MC: Is that right?

 

GD: I should have said, n-i-c-h-e. Niche. I read all those people before I knew how to pronounce their names. I quite like the idea of the self-educated mispronouncer of names.

 

MC: ‘We all have to try to make some progress with our books about D. H. Lawrence.’

 

GD: Those are wise words.  Them’s wise words.

 

MC: So much of an essay, for me, depends on the act of writing. If you know the answer to the question your essay asks, your question isn’t complicated enough, and so the process of writing is a journey toward articulating the right question.

 

GD: I completely agree. It’s one of the reasons I’m struggling with this next little book.  I had the experience, which I can’t talk about for all kinds of publishing and promotional reasons and immediately after I knew what I thought of it.  There’s nothing for me to discover in writing about it that I didn’t discover in the instant of my experience and so, really, I think the best book I can write will be one that films my experience, a work of straight reportage.
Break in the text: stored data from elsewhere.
/-! ## A sync-store access by its address (spec/12, Table 12-3) -/

/-- Access types of a SYNC_OP, its argument [3:0] (notes/assumptions/20): 0 load 4 B, 1 load 8 B, 2 store 4 B,
3 store 8 B, 4 AMOADD.D, 5 AMOADD.W, 6 AMOSWAP.D, 7 load 2 B, 8 store 2 B. Performs the access for a
requester: the value, or the code it was turned away with (logged). A wait window gets one check, a take
window one attempt. -/
def syncAccess (w : Who) (off acc x : Nat) (s : Sled) : (Nat ⊕ Nat) × Sled :=
  let bad (kind i a1 : Nat) : (Nat ⊕ Nat) × Sled := (.inr 0x1008, logSync 0x1008 w kind i a1 0 s)
  let blocked (sem : Bool) (i : Nat) (k : Sled → (Nat ⊕ Nat) × Sled) : (Nat ⊕ Nat) × Sled :=
    match objCheck s w sem i with
    | some code => (.inr code, logSync code w (b2n sem) i x 0 s)
    | none => k s
  if off < 0x20000 then
    let i := off / 8
    if acc = 0 then blocked false i fun s => (.inl (ctrSlot (getCtr s i) / 2 ^ (8 * (off % 8)) % 2 ^ 32), s)
    else if acc = 1 then blocked false i fun s => (.inl (ctrSlot (getCtr s i)), s)
    else if acc = 2 ∨ acc = 3 ∨ acc = 4 then
      let slot := ctrSlot (getCtr s i)
      match ctrSignal w i (if acc = 2 then x % 2 ^ 32 else x) s with
      | (none, s) => (.inl slot, s)
      | (some c, s) => (.inr c, s)
    else bad 0 i x
  else if off < 0x40000 then
    let i := (off - 0x20000) / 8
    if acc = 6 ∧ x < 2 ^ 48 then blocked false i fun s => (.inl (ctrSlot (getCtr s i)), s)
    else bad 0 i x
  else if off < 0xC0000 then
    let i := (off - 0x40000) / 8
    if acc = 0 then blocked true i fun s => (.inl (semSlot (getSem s i) / 2 ^ (8 * (off % 8)) % 2 ^ 32), s)
    else if acc = 1 then blocked true i fun s => (.inl (semSlot (getSem s i)), s)
    else if acc = 2 ∨ acc = 5 ∨ (acc = 3 ∧ semOperandOk x) then
      let before := iNat 32 (getSem s i).count
      match semAdd w i (sNat 32 x) s with
      | (none, s) => (.inl before, s)
      | (some c, s) => (.inr c, s)
    else bad 1 i x
  else if off < 0x140000 then
    let i := (off - 0xC0000) / 8
    if acc = 6 ∧ semOperandOk x then blocked true i fun s => (.inl (semSlot (getSem s i)), s)
    else bad 1 i x
  else if off < 0x1C0000 then
    let i := (off - 0x140000) / 8
    if acc = 6 ∧ 1 ≤ x ∧ x ≤ 0x7FFFFFFF then
      blocked true i fun s =>
        let c := getSem s i
        (.inl (iNat 32 c.count), if (x : Int) ≤ c.count then takeSem .semTake i x s else s)
    else bad 1 i x
  else if off < 0x1E8000 then
    let sem := 0x1C8000 ≤ off
    let i := if sem then (off - 0x1C8000) / 2 else (off - 0x1C0000) / 2
    if acc = 7 then
      match objCheck s w sem i with
      | some code => (.inr code, logSync code w (2 + b2n sem) i 0 0 s)
      | none => (.inl (if sem then (getSem s i).mask else (getCtr s i).mask), s)
    else if acc = 8 ∧ w.tenant = none then
      (.inl 0, if sem then setSem i { getSem s i with mask := x % 65536 } s
        else setCtr i { getCtr s i with mask := x % 65536 } s)
    else (.inr 0x1008, logSync 0x1008 w (2 + b2n sem) i x 0 s)
  else (.inl 0, logUnmapped w (0x8100000000 + off) iNOC s)

/-! ## Forwarding and receiving (spec/16, R318-R319) -/

/-- A forwarder's part (R316, R319): the hop budget falls, and the message goes on the primary of its
destination, or back to its source. -/
def forward (l kind : Nat) (m : MsgIn) (inner : Option (Nat × MsgIn)) (s : Sled) : Sled :=
  let r := routeTo s m.dest.toNat
  let bad (s : Sled) : Sled := unreachMsg false kind m (logRec { mkRec 0x500A (iL l) with
    object := l + (getLnk s l).peer * 256, tenant := some m.tenant.val } s)
  if !r.pValid then bad s
  else if m.hleft.toNat - 1 < r.distP then bad s
  else
    let out := if vcOfKind kind = 1 ∨ vcOfKind kind = 3 then r.rsp else r.pri
    if linkLive s out then
      pushTx out { kind := kind, h := { m with hleft := m.hleft - 1 }, inner := inner } s
    else unreachMsg false kind m s

/-- A message has arrived on link `l`: its source is present (R325); it is forwarded, or `f` acts. -/
def arrive (l : LinkId) (kind : Nat) (m : MsgIn) (f : Sled → Sled) (s : Sled) : Sled :=
  if !linkLive s l.val then s else
  let s := { s with fab := { s.fab with gone := s.fab.gone.filter (· ≠ m.src.toNat) } }
  if m.dest.toNat = moduleId s then f s else forward l.val kind m none s

/-- The carried tenant may reach [addr, addr + n) as data (R321). -/
def fabReach (s : Sled) (m : MsgIn) (n : Nat) : Bool :=
  tenantReach s m.tenant.val m.addr.toNat n && allMapped s m.addr.toNat n

/-- WRITE at its destination. -/
def fxFabWriteHere (m : MsgIn) (s : Sled) : Sled :=
  let n := if bitsOf m.arg.toNat 0 8 = 0 then m.data.length else min m.data.length (bitsOf m.arg.toNat 0 8)
  if fabReach s m n then
    let s := writeLocal m.addr.toNat (msgBytes m n) s
    let s := if m.addr.toNat < 2 ^ 39 then progress m.tenant.val s else s
    respond 5 m 0 [] 0 none s
  else refuseMsg 0x500B m s

/-- WRITE (R321). -/
def fxFabWrite (l : LinkId) (m : MsgIn) (s : Sled) : Sled := arrive l 1 m (fxFabWriteHere m) s

/-- READ of up to 4 KiB (R321). -/
def fxFabRead (l : LinkId) (m : MsgIn) (s : Sled) : Sled :=
  arrive l 2 m (fun s =>
    let n := m.arg.toNat
    if 1 ≤ n ∧ n ≤ 4096 ∧ fabReach s m n then
      let ((d, _), s) := readLocal m.addr.toNat n s
      readAnswers n m 0 d s
    else refuseMsg 0x500B m s) s

/-- REDUCE (R323): elements are added at the receiving link island. Poison is for the source to log, once per descriptor
(spec/10, R196): argument bit 0 of the acknowledgement tells of it (notes/assumptions/20). -/
def fxFabricReduce (l : LinkId) (m : MsgIn) (s : Sled) : Sled :=
  arrive l 3 m (fun s =>
    let f := if bitAt m.arg.toNat 0 then fp32 else bf16
    let cnt := bitsOf m.arg.toNat 8 8
    let n := if cnt = 0 then m.data.length else min m.data.length cnt
    if fabReach s m n ∧ m.addr.toNat % f.bytes = 0 ∧ n % f.bytes = 0 then
      let (p, s) := reduceLocal f m.addr.toNat (msgBytes m n) s
      let s := if m.addr.toNat < 2 ^ 39 then progress m.tenant.val s else s
      respond 5 m (b2n p) [] 0 none s
    else refuseMsg 0x500B m s) s

/-- A message to a module is acknowledged; on the primary route that resets the wait before a return to it (R324). -/
def ackPrimary (dest : Nat) (s : Sled) : Sled :=
  if dest ∈ s.fab.onAlt then s else { s with fab := { s.fab with backoff := ferase s.fab.backoff dest } }

/-- READ_DATA (R317, R321): its bytes reach the requester; the last of them completes the read. -/
def fxReadData (l : LinkId) (m : MsgIn) (s : Sled) : Sled :=
  arrive l 4 m (fun s =>
    match answer m s with
    | none => s
    | some o =>
      let off := bitsOf m.arg.toNat 0 16
      let n := min (bitsOf m.arg.toNat 16 16) m.data.length
      let l := msgBytes { m with addr := o.msg.h.addr + BitVec.ofNat 40 off } n
      let tag := m.tag.toNat
      let s := ackPrimary o.dest s
      let put (o : Outst) : Sled := { s with fab := { s.fab with out := fput s.fab.out tag o } }
      let fresh := (ffind o.buf off).isNone
      let o := { o with rem := if fresh then o.rem - n else o.rem, buf := fput o.buf off l }
      if 0 < o.rem then put o
      else match o.cont with
        | .descRead id _ _ => landOrdered id false ((allOut s).length + 1) (put { o with whole := true })
        | _ => contDone o m (closeTag tag s)) s

/-- WRITE_ACK (R321). -/
def fxWriteAck (l : LinkId) (m : MsgIn) (s : Sled) : Sled :=
  arrive l 5 m (fun s =>
    match answer m s with
    | none => s
    | some o => contDone o m (closeTag m.tag.toNat (ackPrimary o.dest s))) s

/-- SIGNAL: the counter at the slot address; the increment in argument [31:0] (R241; notes/assumptions/20). -/
def fxFabSignal (l : LinkId) (m : MsgIn) (s : Sled) : Sled :=
  arrive l 6 m (fun s =>
    let off := m.addr.toNat - 0x8100000000
    if 0x8100000000 ≤ m.addr.toNat ∧ off < 0x20000 ∧ off % 8 = 0 then
      match ctrSignal (whoFabric l.val m) (off / 8) (m.arg.toNat % 2 ^ 32) s with
      | (none, s) => respond 8 m 0 [] 0 none s
      | (some code, s) => refuseMsg code m s
    else refuseMsg 0x500B m s) s

/-- SYNC_OP: any other access of spec/12, Table 12-3 (R241). -/
def fxSyncOp (l : LinkId) (m : MsgIn) (s : Sled) : Sled :=
  arrive l 7 m (fun s =>
    if 0x8100000000 ≤ m.addr.toNat ∧ m.addr.toNat < 0x8100200000 then
      match syncAccess (whoFabric l.val m) (m.addr.toNat - 0x8100000000) (bitsOf m.arg.toNat 0 4)
          (leNat (m.data.take 8)) s with
      | (.inl v, s) => respond 8 m 0 (leBytes 16 v) 0 none s
      | (.inr code, s) => refuseMsg code m s
    else refuseMsg 0x500B m s) s

/-- SYNC_RESP (R241). -/
def fxSyncResp (l : LinkId) (m : MsgIn) (s : Sled) : Sled :=
  arrive l 8 m (fun s =>
    match answer m s with
    | none => s
    | some o => contDone o m (closeTag m.tag.toNat (ackPrimary o.dest s))) s

/-- REFUSE: the request fails with the carried code (R322). -/
def fxRefuse (l : LinkId) (m : MsgIn) (s : Sled) : Sled :=
  arrive l 9 m (fun s =>
    match answer m s with
    | none => s
    | some o => contFail (bitsOf m.arg.toNat 0 16) o (closeTag m.tag.toNat (ackPrimary o.dest s))) s

/-- UNREACH (R324): the source resends the returned message on its alternate, or fails it. -/
def fxUnreach (l : LinkId) (m : MsgIn) (kind : Nat) (inner : MsgIn) (s : Sled) : Sled :=
  if !linkLive s l.val then s else
  let s := { s with fab := { s.fab with gone := s.fab.gone.filter (· ≠ m.src.toNat) } }
  if m.dest.toNat ≠ moduleId s then forward l.val 0xA m (some (kind, inner)) s
  else
    let dest := inner.dest.toNat
    let r := routeTo s dest
    -- a response of this sled: resent on the alternate, as a response is idempotent
    if kind ∈ [4, 5, 8, 9] then
      if r.aValid && (getLnk s r.alt).state = 6 then
        pushTx r.alt (withHops { kind := kind, h := inner } r.distA) s
      else s
    else match ffind s.fab.out inner.tag.toNat with
      | none => s
      | some o =>
        if bitAt m.arg.toNat 0 && !idempotent o.msg then
          contFail 0x5009 o (closeTag inner.tag.toNat s)
        else
          -- the return to a primary that stayed ACTIVE is tried again after 1 ms, doubling to 100 ms
          let back := fget s.fab.backoff 0 dest
          let s := if dest ∈ s.fab.onAlt then s
            else { s with fab := { s.fab with
              backoff := fput s.fab.backoff dest (if back = 0 then 1000 else min 100000 (2 * back)) } }
          reroute inner.tag.toNat o s

/-- Module `n` is declared gone (R325, R60): logged; pending remote waits fail as lost, and other requests
to it as undeliverable. -/
def moduleGone (isl n : Nat) (s : Sled) : Sled :=
  if n ∈ s.fab.gone then s else
  let s := logRec { mkRec 0x500C isl with object := n * 256, arg1 := n } s
  let s := { s with fab := { s.fab with gone := s.fab.gone ++ [n] } }
  let outs := outTo s n ++ fget s.fab.held [] n
  let s := { s with fab := { s.fab with out := s.fab.out.filter fun o => o.2.dest ≠ n || o.2.whole
                                        held := ferase s.fab.held n } }
  let s := outs.foldl (fun s o => contFail 0x5008 o.2 s) s
  (s.waits.filter fun w => w.mod = some n).foldl (fun s w =>
    let s := { s with waits := s.waits.filter (· ≠ w) }
    let s := logRec (syncRec s n 0x1003 w.who w.kind.obj w.idx (iNat 32 w.target) w.lastVal) s
    returnVal w.who (failed w.lastVal) s) s

/-- LEAVE (R325). -/
def fxLeave (l : LinkId) (m : MsgIn) (s : Sled) : Sled :=
  arrive l 0xB m (fun s => moduleGone (iL l.val) m.src.toNat s) s

/-- A message of a reserved KIND (R318): logged, and refused where it came as a request or sync message. -/
def fxReservedKindMessage (l : LinkId) (kind : Nat) (vc : Fin 4) (m : MsgIn) (s : Sled) : Sled :=
  if !linkLive s l.val ∨ !(kind = 0 ∨ 0xC ≤ kind) then s else
  let s := { s with fab := { s.fab with gone := s.fab.gone.filter (· ≠ m.src.toNat) } }
  let s := logLimited ms l.val { mkRec 0x5006 (iL l.val) with
    object := l.val + (getLnk s l.val).peer * 256 } s
  if vc.val = 0 ∨ vc.val = 2 then refuseMsg 0x500B m s else s

/-- One message that leaves a link's receive buffer for the NOC (spec/15, R300, R305). -/
def deliver (l : LinkId) (vc : Fin 4) (m : Msg) (s : Sled) : Sled :=
  match m.kind with
  | 1 => fxFabWrite l m.h s
  | 2 => fxFabRead l m.h s
  | 3 => fxFabricReduce l m.h s
  | 4 => fxReadData l m.h s
  | 5 => fxWriteAck l m.h s
  | 6 => fxFabSignal l m.h s
  | 7 => fxSyncOp l m.h s
  | 8 => fxSyncResp l m.h s
  | 9 => fxRefuse l m.h s
  | 10 => match m.inner with
    | some (k, h) => fxUnreach l m.h k h s
    | none => s
  | 11 => fxLeave l m.h s
  | k => fxReservedKindMessage l k vc m.h s

/-- A message that a link returned when it went DOWN (R324): resent by its source if idempotent, else
failed as possibly delivered; a forwarder returns it to its source. -/
def linkReturned (m : Msg) (s : Sled) : Sled :=
  if m.h.src.toNat ≠ moduleId s then unreachMsg true m.kind m.h s
  else if orderedKind m.kind then
    match ffind s.fab.out m.h.tag.toNat with
    | none => s
    | some o =>
      if idempotent m then reroute m.h.tag.toNat o s else contFail 0x5009 o (closeTag m.h.tag.toNat s)
  else
    let r := routeTo s m.h.dest.toNat
    if r.aValid && (getLnk s r.alt).state = 6 then pushTx r.alt (withHops m r.distA) s else s

/-- A message not yet sent on a link that went DOWN: its source resends it; a forwarder returns it, not
marked possibly delivered (R324). -/
def linkUnsent (m : Msg) (s : Sled) : Sled :=
  if m.h.src.toNat ≠ moduleId s then unreachMsg false m.kind m.h s
  else if orderedKind m.kind then
    match ffind s.fab.out m.h.tag.toNat with
    | none => s
    | some o => reroute m.h.tag.toNat o s
  else
    let r := routeTo s m.h.dest.toNat
    if r.aValid && (getLnk s r.alt).state = 6 then pushTx r.alt (withHops m r.distA) s else s

/-- A request unanswered for 10 ms fails (R322). -/
def fxFabricRequestTimeout (tag : BitVec 16) (s : Sled) : Sled :=
  match ffind s.fab.out tag.toNat with
  | some o => if o.whole then s else contFail (if idempotent o.msg then 0x5008 else 0x5009) o (closeTag tag.toNat s)
  | none =>
    match (s.fab.held.flatMap (·.2)).find? fun o => o.1 = tag.toNat with
    | some o => contFail (if idempotent o.2.msg then 0x5008 else 0x5009) o.2 (closeTag tag.toNat s)
    | none => s

/-- Once every earlier request to module `n` is answered, the messages held for it leave on the link now
active for it (R320). -/
def fxRouteChangeSend (n : BitVec 8) (s : Sled) : Sled :=
  let h := fget s.fab.held [] n.toNat
  if h.isEmpty ∨ !(outTo s n.toNat).isEmpty then s else
  h.foldl (fun s o => sendActive o.1 o.2 s) { s with fab := { s.fab with held := ferase s.fab.held n.toNat } }

/-- The source returns to its primary link to module `n` (R324). -/
def fxRouteReturnTimer (n : BitVec 8) (s : Sled) : Sled :=
  if n.toNat ∈ s.fab.onAlt ∧ (getLnk s (routeTo s n.toNat).pri).state = 6 then
    { s with fab := { s.fab with onAlt := s.fab.onAlt.filter (· ≠ n.toNat) } }
  else s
But one of the things that this book has made me aware of is that of all the kinds of writers I’m not, a reporter is pretty close to the top. It’s really difficult, reporting. There’s no scope for persona. There’s all this technological stuff.  And there’s what stuff is called. It’s all really boring and difficult. Even a short book is a large book.

 

MC: Have you read John McPhee?

 

GD: I read Levels of the Game, his tennis book, and I have his big geology book.

 

MC: I only mention him because he is one of my favorite authors and he talks a lot about organization and structure and narrative and tension. But I wouldn’t call him an essayist.